Supported Formats: VRT (rw+v): Virtual Raster GTiff (rw+vs): GeoTIFF NITF (rw+vs): National Imagery Transmission Format ...
For historical reasons
gdal* commands work with rasters, and
ogr* commands work with vectors.
Supported Formats: -> "ESRI Shapefile" (read/write) -> "MapInfo File" (read/write) -> "UK .NTF" (readonly) ...
Looking at Metadata (Rasters)
cd %sandbox% cd data gdalinfo natural-earth.tif
Driver: GTiff/GeoTIFF Files: natural-earth.tif Size is 8100, 4050 Coordinate System is: GEOGCS["WGS 84", DATUM["WGS_1984", SPHEROID["WGS 84",6378137,298.257223563, AUTHORITY["EPSG","7030"]], AUTHORITY["EPSG","6326"]], PRIMEM["Greenwich",0], UNIT["degree",0.0174532925199433], AUTHORITY["EPSG","4326"]] Origin = (-180.000000000000000,90.000000000000000) Pixel Size = (0.044444444444440,-0.044444444444440) Metadata: AREA_OR_POINT=Area TIFFTAG_DATETIME=2014:10:18 11:51:41 TIFFTAG_RESOLUTIONUNIT=2 (pixels/inch) TIFFTAG_SOFTWARE=Adobe Photoshop CC 2014 (Macintosh) TIFFTAG_XRESOLUTION=72 TIFFTAG_YRESOLUTION=72 Image Structure Metadata: COMPRESSION=LZW INTERLEAVE=PIXEL Corner Coordinates: Upper Left (-180.0000000, 90.0000000) (180d 0' 0.00"W, 90d 0' 0.00"N) Lower Left (-180.0000000, -90.0000000) (180d 0' 0.00"W, 90d 0' 0.00"S) Upper Right ( 180.0000000, 90.0000000) (180d 0' 0.00"E, 90d 0' 0.00"N) Lower Right ( 180.0000000, -90.0000000) (180d 0' 0.00"E, 90d 0' 0.00"S) Center ( -0.0000000, 0.0000000) ( 0d 0' 0.00"W, 0d 0' 0.00"N) Band 1 Block=256x256 Type=Byte, ColorInterp=Red Band 2 Block=256x256 Type=Byte, ColorInterp=Green Band 3 Block=256x256 Type=Byte, ColorInterp=Blue
Looking at Metadata (Vectors)
ogrinfo -ro -so ne_10m_urban_areas
INFO: Open of `ne_10m_urban_areas' using driver `ESRI Shapefile' successful. 1: ne_10m_urban_areas (Polygon)
ogrinfo -ro -so ne_10m_urban_areas ne_10m_urban_areas
INFO: Open of `ne_10m_urban_areas' using driver `ESRI Shapefile' successful. Layer name: ne_10m_urban_areas Geometry: Polygon Feature Count: 11878 Extent: (-157.991183, -51.053037) - (178.033834, 69.769855) Layer SRS WKT: GEOGCS["GCS_WGS_1984", DATUM["WGS_1984", SPHEROID["WGS_84",6378137.0,298.257223563]], PRIMEM["Greenwich",0.0], UNIT["Degree",0.017453292519943295]] scalerank: Integer (10.0) featurecla: String (50.0) area_sqkm: Real (13.3)
In addition to reading spatial data in all those formats, GDAL provides capabilities for writing data in new formats. Translations can also occur between the same format with a step that modifies the data or metadata.

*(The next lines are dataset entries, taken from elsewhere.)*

/-- A bit of STATUS, by arithmetic. -/
theorem statusWord_bit (s : State) {i : Nat} (hi : i < 32) :
    (statusWord s).getLsbD i = decide (statusNat s / 2 ^ i % 2 = 1) := by
  rw [statusWord_eq, BitVec.getLsbD_ofNat, Nat.testBit_eq_decide_div_mod_eq]
  simp [hi]

/-- A field of STATUS, by arithmetic. -/
theorem statusWord_field (s : State) (i n : Nat) :
    (statusWord s).extractLsb' i n = BitVec.ofNat n (statusNat s / 2 ^ i) := by
  obtain ⟨_, _, _, _, _, _, _, _, hlt⟩ := statusNat_fields s
  apply BitVec.eq_of_toNat_eq
  rw [statusWord_eq, BitVec.extractLsb'_toNat, BitVec.toNat_ofNat, BitVec.toNat_ofNat,
    Nat.mod_eq_of_lt (hlt.trans (by decide)), Nat.shiftRight_eq_div_pow]

/-- Settles O9: STATUS is a packing whose fields do not overlap, and the port only reads it. -/
theorem statusWordLayout : Obligations.StatusWordLayout := by
  refine ⟨fun s => ?layout, fun s v rest hp => hostMove_write hp, fun s rest hp => hostMove_read hp, rfl⟩
  obtain ⟨h0, h1, h2, h3, h4, h8, h9, h10, hlt⟩ := statusNat_fields s
  refine ⟨?_, ?_, ?_, ?_, ?_, ?_, ?_, ?_, ?_⟩
  · rw [statusWord_bit s (by decide), h0]; cases s.inflight <;> rfl
  · rw [statusWord_bit s (by decide), h1]; cases s.err <;> rfl
  · rw [statusWord_bit s (by decide), h2]; cases s.fault <;> rfl
  · rw [statusWord_bit s (by decide), h3]; rfl
  · rw [statusWord_field]
    exact BitVec.eq_of_toNat_eq h4
  · rw [statusWord_bit s (by decide), h8]; cases s.mode <;> rfl
  · rw [statusWord_bit s (by decide), h9]; cases s.bg <;> rfl
  · rw [statusWord_field]
    refine BitVec.eq_of_toNat_eq (h10.trans ?_)
    cases s.lifecycle <;> rfl
  · rw [statusWord_field, Nat.div_eq_of_lt hlt]

/-! ### The record of the panel follows the bus -/

/-- The record after two stretches of events is that of the second after the first. -/
theorem PanelRecord.afterEvents_append (es es' : List Event) (r : PanelRecord) :
    r.afterEvents (es ++ es') = (r.afterEvents es).afterEvents es' := List.foldl_append

@[simp] theorem PanelRecord.afterEvents_nil (r : PanelRecord) : r.afterEvents [] = r := rfl

/-- A command byte leaves in the record its command: `CODE` is injective (R237). -/
@[simp] theorem PanelRecord.afterEvents_cmd (c : PanelCommand) (es : List Event) (r : PanelRecord) :
    r.afterEvents (.cmd (Config.code c) :: es) = (r.command c).afterEvents es := by
  simp [PanelRecord.afterEvents, commandOf_code]

@[simp] theorem PanelRecord.afterEvents_data (b : Byte) (es : List Event) (r : PanelRecord) :
    r.afterEvents (.data b :: es) = (r.data b).afterEvents es := rfl

@[simp] theorem PanelRecord.afterEvents_cs (v : Bool) (es : List Event) (r : PanelRecord) :
    r.afterEvents (.cs v :: es) = r.afterEvents es := rfl

@[simp] theorem PanelRecord.afterEvents_dc (v : Bool) (es : List Event) (r : PanelRecord) :
    r.afterEvents (.dc v :: es) = r.afterEvents es := rfl

/-- Data bytes go to the record one after the other. -/
@[simp] theorem PanelRecord.afterEvents_map_data (bs : List Byte) (r : PanelRecord) :
    r.afterEvents (bs.map .data) = bs.foldl (fun r b => r.data b) r := by
  induction bs generalizing r with
  | nil => rfl
  | cons b bs ih => simp [ih]

/-- Pin events leave the record as it was. -/
theorem PanelRecord.afterEvents_pins {es : List Event} (h : ∀ e ∈ es, ∃ v, e = .cs v ∨ e = .dc v) (r : PanelRecord) :
    r.afterEvents es = r := by
  induction es with
  | nil => rfl
  | cons e es ih =>
    have rest := ih fun e he => h e (List.mem_cons_of_mem _ he)
    obtain ⟨v, rfl | rfl⟩ := h e List.mem_cons_self
    · exact rest
    · exact rest

/-- From `s` to `t` the record of the panel changes by the events appended to the transcript. -/
def FollowsBus (s t : State) : Prop := ∃ es, t.trace = s.trace ++ es ∧ t.panel = s.panel.afterEvents es

/-- With no event the record stays. -/
theorem FollowsBus.silent {s t : State} (ht : t.trace = s.trace) (hp : t.panel = s.panel) : FollowsBus s t :=
  ⟨[], by simp [ht], hp⟩

/-- An event that carries no byte leaves the record as it was. -/
theorem FollowsBus.event {s t : State} {e : Event} (ht : t.trace = s.trace ++ [e])
    (he : ∀ r : PanelRecord, r.afterEvents [e] = r) (hp : t.panel = s.panel) : FollowsBus s t :=
  ⟨[e], ht, hp.trans (he s.panel).symm⟩

/-- A cycle begins with a pin event and no byte. -/
theorem beginCycle_followsBus {c : PanelCommand} {p : Payload} {s t : State} (h : beginCycle c p s = .next t) :
    FollowsBus s t := by
  unfold beginCycle at h
  cases hf : s.cfg.framing <;> rw [hf] at h <;> cases h
  case burst => exact .event (e := .cs false) rfl (fun _ => rfl) rfl
  case perWrite => exact .event (e := .dc Config.dcCmdLevel) rfl (fun _ => rfl) rfl

@[simp] theorem accept_panel (i : Instr) (s : State) : (accept i s).panel = s.panel := by
  rcases accept_cases i s with ⟨_, e⟩ | ⟨_, _, e⟩ | ⟨_, _, _, e⟩ | ⟨_, _, _, _, _, e⟩ | ⟨_, _, _, _, e⟩ <;> simp [e]

/-- A step of a list puts no byte on the bus. -/
theorem runSeqStep_followsBus {st : SeqStep} {d : Draw} {s t : State} (h : runSeqStep st d s = .next t) :
    FollowsBus s t := by
  cases st with
  | cycle i =>
    rcases hc : i.cycle? with _ | ⟨c, p⟩
    · cases (exec_ctrl hc s).symm.trans h
      exact .silent (accept_trace i s) (accept_panel i s)
    · exact beginCycle_followsBus ((exec_cycle hc s).symm.trans h)
  | rst v => cases h; exact .event (e := .rst v) rfl (fun _ => rfl) rfl
  | delay n => cases h; exact .event (e := .delay n) rfl (fun _ => rfl) rfl
  | poll back => cases h; exact .event (e := .delay Config.tPoll) rfl (fun _ => rfl) rfl
  | sample =>
    cases h
    unfold sampleStep
    split <;> exact .event (e := .sample d.busy) rfl (fun _ => rfl) rfl
  | statusRead =>
    cases h
    unfold statusReadStep
    split <;> exact .event (e := .statusRead d.status) rfl (fun _ => rfl) rfl
  | enterFull =>
    cases h
    exact .silent (enterFullStep_trace s) (by unfold enterFullStep; split <;> simp)
  | enterPartial =>
    cases h
    exact .silent (enterPartialStep_trace s) (by unfold enterPartialStep; split_ifs <;> simp)
  | setBackground _ | getBackground | getWidth | getHeight | finishInit | finish => cases h; exact .silent rfl rfl

/-- A step of the open cycle changes the record by the byte it emits. -/
theorem cycleStep_followsBus (c : Cycle) (d : Draw) (s : State) : FollowsBus s (cycleStep c d s) := by
  rcases cycleStep_cases c d s with ⟨u, es, hu, _, e, _, _, hes⟩ | ⟨e, u, hu, hfail⟩
  · rw [hu]
    refine ⟨es, by rw [e], ?_⟩
    rcases hes with ⟨hp, hpins⟩ | ⟨k, _, rfl, hp⟩ | ⟨b, _, rfl, hp⟩
    · exact hp.trans (PanelRecord.afterEvents_pins hpins _).symm
    · simpa using hp
    · exact hp
  · have hsame : u.trace = s.trace ∧ u.panel = s.panel := by
      rcases hfail with ⟨_, rfl | rfl⟩ | ⟨_, rfl⟩ <;> simp
    obtain ⟨es, hes, hspec⟩ := transportError_spec e u
    rw [hu]
    refine ⟨es, by rw [hspec, hsame.1], ?_⟩
    rw [transportError_panel, hsame.2]
    rcases hes with rfl | rfl <;> rfl

theorem sequencerMove_followsBus {d : Draw} {s t : State} (h : sequencerMove d s = .next t) : FollowsBus s t := by
  rcases sequencerMove_cases h with rfl | ⟨c, _, _, _, rfl⟩ | ⟨_, _, _, _, _, _, _, hrun⟩
  · exact .silent rfl rfl
  · exact cycleStep_followsBus c d s
  · exact runSeqStep_followsBus hrun

/-- The host's move puts no byte on the bus: a CTRL write only starts an operation. -/
theorem hostMove_panel {s t : State} (h : hostMove s = .next t) : t.panel = s.panel := by
  rcases hostMove_cases h with e | ⟨_, _, _, _, _, e⟩ | ⟨_, _, _, e⟩ <;> rw [e]
  exact accept_panel _ _

theorem applyMove_followsBus {m : Move} {s t : State} (hm : m ≠ .blkRst) (h : applyMove m s = .next t) :
    FollowsBus s t := by
  cases m with
  | host => exact .silent (hostMove_trace h) (hostMove_panel h)
  | sequencer d => exact sequencerMove_followsBus h
  | timer => cases h; exact .silent rfl rfl
  | hostStore a b =>
    cases h
    obtain ⟨_, _, e, _⟩ := hostStore_spec a b s
    exact .silent (hostStore_trace a b s) (by rw [e])
  | blkRst => exact absurd rfl hm

/-- Settles O58: every move follows the bus, and a whole cycle's events are its command byte and its payload. -/
theorem panelRecordFollowsBus : Obligations.PanelRecordFollowsBus := by
  refine ⟨fun m s t es hm h he => ?moves, fun c bs r => ?cycle⟩
  case moves =>
    obtain ⟨es', he', hp⟩ := applyMove_followsBus hm h
    obtain rfl : es' = es := List.append_cancel_left (he'.symm.trans he)
    exact hp
  case cycle => simp [burstEvents, PanelRecord.afterEvents_append, PanelRecord.afterCycle]

/-! ### No rule of the block reads the record -/

/-- `s` with another record of the panel. -/
def withPanel (p : PanelRecord) (s : State) : State := { s with panel := p }

/-- `t` is `s` but for the record of the panel. -/
def SameButPanel (s t : State) : Prop := ∃ p, t = withPanel p s

theorem stepList_withPanel (op : Instr) (p : PanelRecord) (s : State) :
    stepList op (withPanel p s) = stepList op s := stepList_congr rfl rfl rfl (.inl rfl)

theorem seqFetch_withPanel (p : PanelRecord) (s : State) : seqFetch (withPanel p s) = seqFetch s := by
  have hl (op : Instr) := stepList_withPanel op p s
  unfold seqFetch
  simp only [hl]
  rfl

theorem noteRead_withPanel (d : Draw) (a : Nat) (p : PanelRecord) (s : State) :
    noteRead d a (withPanel p s) = withPanel p (noteRead d a s) := by
  unfold noteRead
  rw [apply_ite (withPanel p)]
  rfl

Write metadata about a raster object that is missing from the
gdal_translate -a_srs WGS84 -a_ullr -180 90 180 -90 world.png geoworld.tif
- Compare the output of
gdalinfofor the original
geoworld.tifraster files. What did the “corner coordinates” property of the PNG file correspond to before translation? And after translation?

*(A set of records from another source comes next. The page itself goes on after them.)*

-- ==== Sys2Proof/Config.lean ====
section
/-! DEFINITION. What the spec leaves open at each step: its three draws (92_eei_decisions.md, "Draws in one
place") and the class of a memory fault (D10). Each is a constant with no body, applied to the model's own draw
counter `State.draws`, so that nothing can be proved of its value. The parameters of 00_scope.md R7 are fields of
`State`, not constants: a claim quantifies over them. -/

namespace Sys2Proof

/-- The classes of a memory fault (20_memory.md R55; 60_exceptions.md R161). -/
inductive MemoryFaultClass where
  /-- #SS(0), vector 12. -/
  | ss
  /-- #GP(0), vector 13. -/
  | gp
  /-- #PF(code), vector 14. -/
  | pf
  /-- #AC(0), vector 17. -/
  | ac
  deriving DecidableEq, Repr, Inhabited

/-- DESIGN CHOICE (safe, log entry 7). The sign and the 51 payload bits of the QNaN that a NaN operand gives, by draw
number and element (40_fnmsub_lane.md R108, D18). -/
opaque Config.nanBits : Nat → Nat → BitVec 52

/-- DESIGN CHOICE (safe, log entry 8). Which of the detected flags an unmasked floating-point exception leaves set
(60_exceptions.md R162, D23). -/
opaque Config.faultFlags : Nat → BitVec 6

/-- DESIGN CHOICE (safe, log entry 9). Whether a misaligned full-width operand raises #AC when alignment checking is
active (20_memory.md R44, D7). -/
opaque Config.alignmentFaults : Nat → Bool

/-- DESIGN CHOICE (safe, log entry 10). Which class a memory fault has (20_memory.md R55, D10). -/
opaque Config.memoryFaultClass : Nat → MemoryFaultClass

end Sys2Proof
end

The spatial data processing tools provided by GDAL are executed by giving “arguments” to the gdal_translate, which take the form
-flag param1 param2 ..., which is how most command line utilities work.

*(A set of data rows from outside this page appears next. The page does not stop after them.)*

-- ==== Sys2Proof/Certificates/Slice0/Obligations.lean ====
section
/-! DEFINITION. The statements for the provers. Each docstring names the rule that a statement formalises. -/

open Sys2Proof Sys2Proof.Machine

/-- Reset leaves what 10_state.md R36 and 70_reset_and_hazards.md R190 say. Where PE and IF stand is PRESUMED (log entry 2). -/
def Obligations.ResetValues : Prop :=
  (∀ r, State.reset.readV r = 0) ∧ (∀ a, State.reset.readK a = 0) ∧ (∀ g, g ≠ 2 → State.reset.readX g = 0) ∧
    State.reset.mxcsr = 0x1F80 ∧ State.reset.pc = 0xFFFFFFF0 ∧ State.reset.params.mode = .realAddress ∧
    State.reset.sys.cr0.getLsbD 0 = false ∧ State.reset.sys.cr4.getLsbD 18 = false ∧ State.reset.sys.xcr0 = 1 ∧
    State.reset.sys.rflags.getLsbD 9 = false

/-- 70_reset_and_hazards.md R190: in the state after reset no form can execute. -/
def Obligations.ResetExecutesNothing : Prop :=
  ∀ i, exec i State.reset = .fault .ud

/-- The machine starts within its invariant (00_scope.md R7; 10_state.md R27, R36). Which processor the reset state is of is the
model's choice (log entry 23). -/
def Obligations.ResetInv : Prop :=
  State.reset.Inv

/-- The model's choice (log entry 1): `withFetchWord` stands for the launch of 70_reset_and_hazards.md R191 and R192, after
which the placed instruction is the next to run. -/
def Obligations.PlacedWordRunsAfterReset : Prop :=
  ∀ nbits w i, decodeTableWord nbits w = some i →
    step (State.reset.withFetchWord nbits w) = exec i (State.reset.withFetchWord nbits w)

/-- Words written out in the spec (41_vfnmsub_vex.md R131, R133, R136; 42_vfnmsub_evex.md R144, R149, R151). -/
def Obligations.DecodeExamples : Prop :=
  decode .long64 [0xC4, 0xE2, 0xF1, 0x9E, 0xC2] = .instr (.vfnmsub132pdVex128 none 0 1 (.reg 2)) ∧
    decode .long64 [0xC4, 0x42, 0x81, 0xBE, 0xC1] = .instr (.vfnmsub231pdVex128 none 8 15 (.reg 9)) ∧
    decode .long64 [0xC4, 0xE2, 0xED, 0xBE, 0x4C, 0xCB, 0x10] =
      .instr (.vfnmsub231pdVex256 none 1 2 (.mem (.sib 3 1 3 (.d8 0x10)))) ∧
    decode .long64 [0x62, 0xF2, 0xDD, 0x9A, 0xAE, 0x1A] =
      .instr (.vfnmsub213pdEvex128 none 3 4 ⟨2, true⟩ (.bcst (.based 2 .none))) ∧
    decode .long64 [0x62, 0xF2, 0xCD, 0xBD, 0x9E, 0xEF] =
      .instr (.vfnmsub132pdEvex512 none 5 6 ⟨5, true⟩ (.regEr 1 7)) ∧
    decode .long64 [0x62, 0x02, 0x8D, 0x40, 0xBE, 0xFD] =
      .instr (.vfnmsub231pdEvex512 none 31 30 ⟨0, false⟩ (.reg 29))

/-- Decode and encode agree (30_encoding.md R61 to R76), whatever bytes follow. -/
def Obligations.DecodeEncode : Prop :=
  ∀ (m : CpuMode) (i : Instr) (rest : List Byte), i.wf m = true → decode m (encode i ++ rest) = .instr i

/-- The decoder refuses or rejects what is not well formed (30_encoding.md R76, R81, R83). -/
def Obligations.DecodeWellFormed : Prop :=
  ∀ (m : CpuMode) (bs : List Byte) (i : Instr), decode m bs = .instr i → i.wf m = true

/-- 30_encoding.md R79: the length, found only by decoding. -/
def Obligations.DecodeLength : Prop :=
  ∀ (m : CpuMode) (bs : List Byte) (i : Instr), decode m bs = .instr i →
    i.length ≤ bs.length ∧ (∀ rest, decode m (bs.take i.length ++ rest) = .instr i) ∧
      (if usesEvex i then 6 else 5) + (splitLead m bs).1.length ≤ i.length ∧
      i.length ≤ (if usesEvex i then 11 else 10) + (splitLead m bs).1.length

/-- 30_encoding.md R81, line 1, and R84. (A second legacy byte is out of scope by R83.) That a REX byte which stands before a
segment override makes the encoding illegal too is the model's reading of R81 (DEDUCED, log entry 12). -/
def Obligations.LeadByteIllegal : Prop :=
  ∀ (m : CpuMode) (i : Instr) (rest : List Byte) (b : Byte), i.wf m = true →
    ((b = 0xF0 ∨ b = 0x66 ∨ b = 0xF2 ∨ b = 0xF3) → ((encode i).head? = some 0xC4 ∨ (encode i).head? = some 0x62) →
      decode m (b :: encode i ++ rest) = .illegal .leadByte) ∧
    (m = .long64 → b.extractLsb' 4 4 = 4 → decode m (b :: encode i ++ rest) = .illegal .leadByte)

/-- 30_encoding.md R81, lines 4 to 7. -/
def Obligations.EvexIllegalExactly : Prop :=
  ∀ (p0 p1 p2 op modrm : Byte) (rest : List Byte),
    p0.extractLsb' 0 2 = 0b10#2 → p1.getLsbD 7 = true → p1.extractLsb' 0 2 = 0b01#2 →
    (op = 0x9E ∨ op = 0xAE ∨ op = 0xBE) → decode .long64 (0x62 :: p0 :: p1 :: p2 :: op :: modrm :: rest) ≠ .truncated →
    if p0.extractLsb' 2 2 ≠ 0b00#2 ∨ p1.getLsbD 2 = false ∨
        (p2.extractLsb' 5 2 = 0b11#2 ∧ ¬(modrm.extractLsb' 6 2 = 0b11#2 ∧ p2.getLsbD 4 = true)) ∨
        (p2.getLsbD 7 = true ∧ p2.extractLsb' 0 3 = 0b000#3) then
      ∃ why, decode .long64 (0x62 :: p0 :: p1 :: p2 :: op :: modrm :: rest) = .illegal why
    else ∃ i, decode .long64 (0x62 :: p0 :: p1 :: p2 :: op :: modrm :: rest) = .instr i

-outsize takes two parameters for the horizontal and vertical output size (optionally as percentages of the input size) in pixels.
gdal_translate -outsize 10% 10% geoworld.tif geoworld-small.tif
-projwin takes four parameters that specify the new corners of the output file, giving a subwindow of the input file.
gdal_translate -projwin -180 90 0 0 geoworld.tif geonw.tif
- Choose coordinates that bound your home state or country, and create a new file called
natural-earth-home.tifthat only includes that area of the
natural-earth.tif. The order of parameters is upper left “x”, upper left “y”, lower right “x”, lower right “y”.
- Why bother with this approach over cropping the image with an image editor?
Here’s a handy little utility. Ever want to quickly peek at a shapefile? Why not convert it to a raster at the command line?
gdal_rasterize -ot Byte -burn 255 -tr 0.01 0.01 -l ne_10m_urban_areas ne_10m_urban_areas urban-areas.tif
- Examin the metadata of
-statsflag. This provides additional information, but does it look right?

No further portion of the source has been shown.